As with the other models:
- Parameters are estimates rather than exact values
- Different combinations may produce similar curves
- Interpretation is most reliable when considered alongside the fitted curve
Normalisation
Model outputs are expressed as a relative measure of activity.
To allow comparison across species, results are normalised so that:
- 1.0 → peak activity
- 0.5 → half of peak activity
- 0.0 → effectively zero
This focuses attention on the timing and shape of seasonal variation.
Example
Redwing
Observed data show:
- Arrival in autumn
- A peak through mid-winter
- Departure in spring
- Absence through summer
The fitted model describes this pattern using:
- A winter peak centred early in the year
- A weaker autumn component representing arrival
- Strong summer suppression, reducing activity to near zero
The resulting curve captures:
- A seasonal cycle that wraps across the year boundary
- A concentrated winter presence with extended absence
Seasonal signature (modelled):
- Presence: November/December–March
- Peak: December–January
- Width: moderate
- Decline / absence: strong summer absence, with little residual activity
Interpretation
This model represents species that are present only during the winter period, with activity spanning the year boundary.
It provides a minimal explanation for patterns seen in the Seasonal Analyses, showing that a small number of simple processes can produce:
- Winter-centred presence
- Distinct arrival phases
- Extended absence through summer
The model does not attempt to describe detailed ecological mechanisms.

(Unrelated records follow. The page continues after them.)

/-- Everything a step of the machine can do when it answers a next state. -/
theorem step_cases {s t : State} (h : step s = .next t) :
    (s.todo ≠ [] ∧ t = run s.todo s) ∨
    (s.todo = [] ∧ s.seq = .idle ∧ t = s) ∨
    (s.todo = [] ∧ s.seq = .idle ∧ s.rdy = true ∧
      ∃ w ws i, s.port = w :: ws ∧ decode w = .ok i ∧ i.fromPort = true ∧ exec i { s with port := ws } = .next t) ∨
    (s.todo = [] ∧ s.seq = .idle ∧ s.rdy = true ∧ s.port = [] ∧
      ∃ r rs, s.host = r :: rs ∧
        ((∃ ws, expand s.con r = .words ws ∧ t = { s with host := rs, port := ws }) ∨
         (expand s.con r = .configurationError ∧ t = raise .configurationError { s with host := rs }))) := by
  unfold step stepBlock at h
  split at h
  · rename_i a k htd
    left
    rw [htd]
    simp only [resume, Host.Outcome.next.injEq] at h
    exact ⟨by simp, by rw [← h, htd]⟩
  · rename_i htd
    split at h
    · cases h
    · rename_i hseq
      have hseq : s.seq = .idle := by simpa using hseq
      split at h
      · rename_i hrdy
        unfold idleStep at h
        split at h
        · rename_i w ws hp
          unfold runWord at h
          split at h
          · rename_i i hd
            split at h
            · rename_i hf
              exact .inr (.inr (.inl ⟨htd, hseq, hrdy, w, ws, i, hp, hd, hf, h⟩))
            · cases h
          · cases h
        · rename_i r rs hp hh
          unfold present at h
          split at h
          · rename_i ws he
            simp only [Host.Outcome.next.injEq] at h
            exact .inr (.inr (.inr ⟨htd, hseq, hrdy, hp, r, rs, hh, .inl ⟨ws, he, h.symm⟩⟩))
          · rename_i he
            simp only [Host.Outcome.next.injEq] at h
            exact .inr (.inr (.inr ⟨htd, hseq, hrdy, hp, r, rs, hh, .inr ⟨he, h.symm⟩⟩))
          · cases h
        · simp only [Host.Outcome.next.injEq] at h
          exact .inr (.inl ⟨htd, hseq, h.symm⟩)
      · simp only [Host.Outcome.next.injEq] at h
        exact .inr (.inl ⟨htd, hseq, h.symm⟩)

/-- The lines of an operation; an operand out of range has none. -/
def linesOf (i : Instr) (c : Consts) : List Act :=
  match i with
  | .clear => transferLines .op .instruction 0x01#8 c.prm.tClear ++ [.seq .idle]
  | .home => transferLines .op .instruction 0x02#8 c.prm.tClear ++ [.seq .idle]
  | .entryMode inc shift => transferLines .op .instruction (entryModeByte inc shift) c.prm.tCmd ++ [.seq .idle]
  | .display on cursor blink =>
    transferLines .op .instruction (displayByte on cursor blink) c.prm.tCmd ++ [.seq .idle]
  | .shift disp right => transferLines .op .instruction (shiftByte disp right) c.prm.tCmd ++ [.seq .idle]
  | .functionSet e l f g =>
    transferLines .op .instruction (functionSetByte e l f g) c.prm.tCmd ++ [.seq .idle]
  | .setCgram a => transferLines .op .instruction (cgramByte a) c.prm.tCmd ++ [.seq .idle]
  | .setDdram a => transferLines .op .instruction (ddramByte a) c.prm.tCmd ++ [.seq .idle]
  | .writeData b => transferLines .op .data b c.prm.tCmd ++ [.seq .idle]
  | .wait => waitLines
  | .setup => setupLines c

/-- Everything an operation does: if its operands fit, its lines run. -/
theorem exec_eq {i : Instr} (h : i.wellFormed = true) (s : State) :
    exec i s = accept (linesOf i s.con) s := by
  cases i <;>
    simp_all [Instr.wellFormed, exec, execClear, execHome, execEntryMode, execDisplay, execShift,
      execFunctionSet, execSetCgram, execSetDdram, execWriteData, execWait, execSetup, transferOp, linesOf]

/-- An operation with an operand out of range is refused (30_encoding.md R64). -/
theorem exec_illFormed {i : Instr} (h : i.wellFormed = false) (s : State) :
    exec i s = .refused .operandOutOfRange := by
  cases i <;> simp_all [Instr.wellFormed, exec, execSetCgram, execSetDdram]

/-- Everything an operation can do when it answers a next state. -/
theorem exec_cases {i : Instr} {s t : State} (h : exec i s = .next t) :
    i.wellFormed = true ∧ t = if s.rdy then run (linesOf i s.con) s else s := by
  cases hw : i.wellFormed with
  | false => rw [exec_illFormed hw] at h; cases h
  | true =>
    rw [exec_eq hw, accept_eq] at h
    exact ⟨rfl, by simpa using h.symm⟩

end Sys2Proof.Machine
end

Instead, it offers a way of understanding how seasonal structure and timing combine to produce the observed patterns.
In Context
Within the broader modelling framework, this model corresponds to species that are:
- Absent for much of the year
- Present across the year boundary
- Peaking in winter
These contrast with:
- Seasonal presence species, active within a bounded window
- Resident species, present throughout the year but variably detectable
Together, these models describe three distinct ways in which species occupy the year.
Tool
ODE Solver
A simple tool for exploring time-based models
The models presented here were developed using a small, general-purpose ordinary differential equation solver, designed for experimentation and visualisation.
It allows simple systems to be defined and explored over time, making it possible to test how patterns might arise from underlying processes.
The application, the models, and instructions on how to run them are provided in the GitHub repository.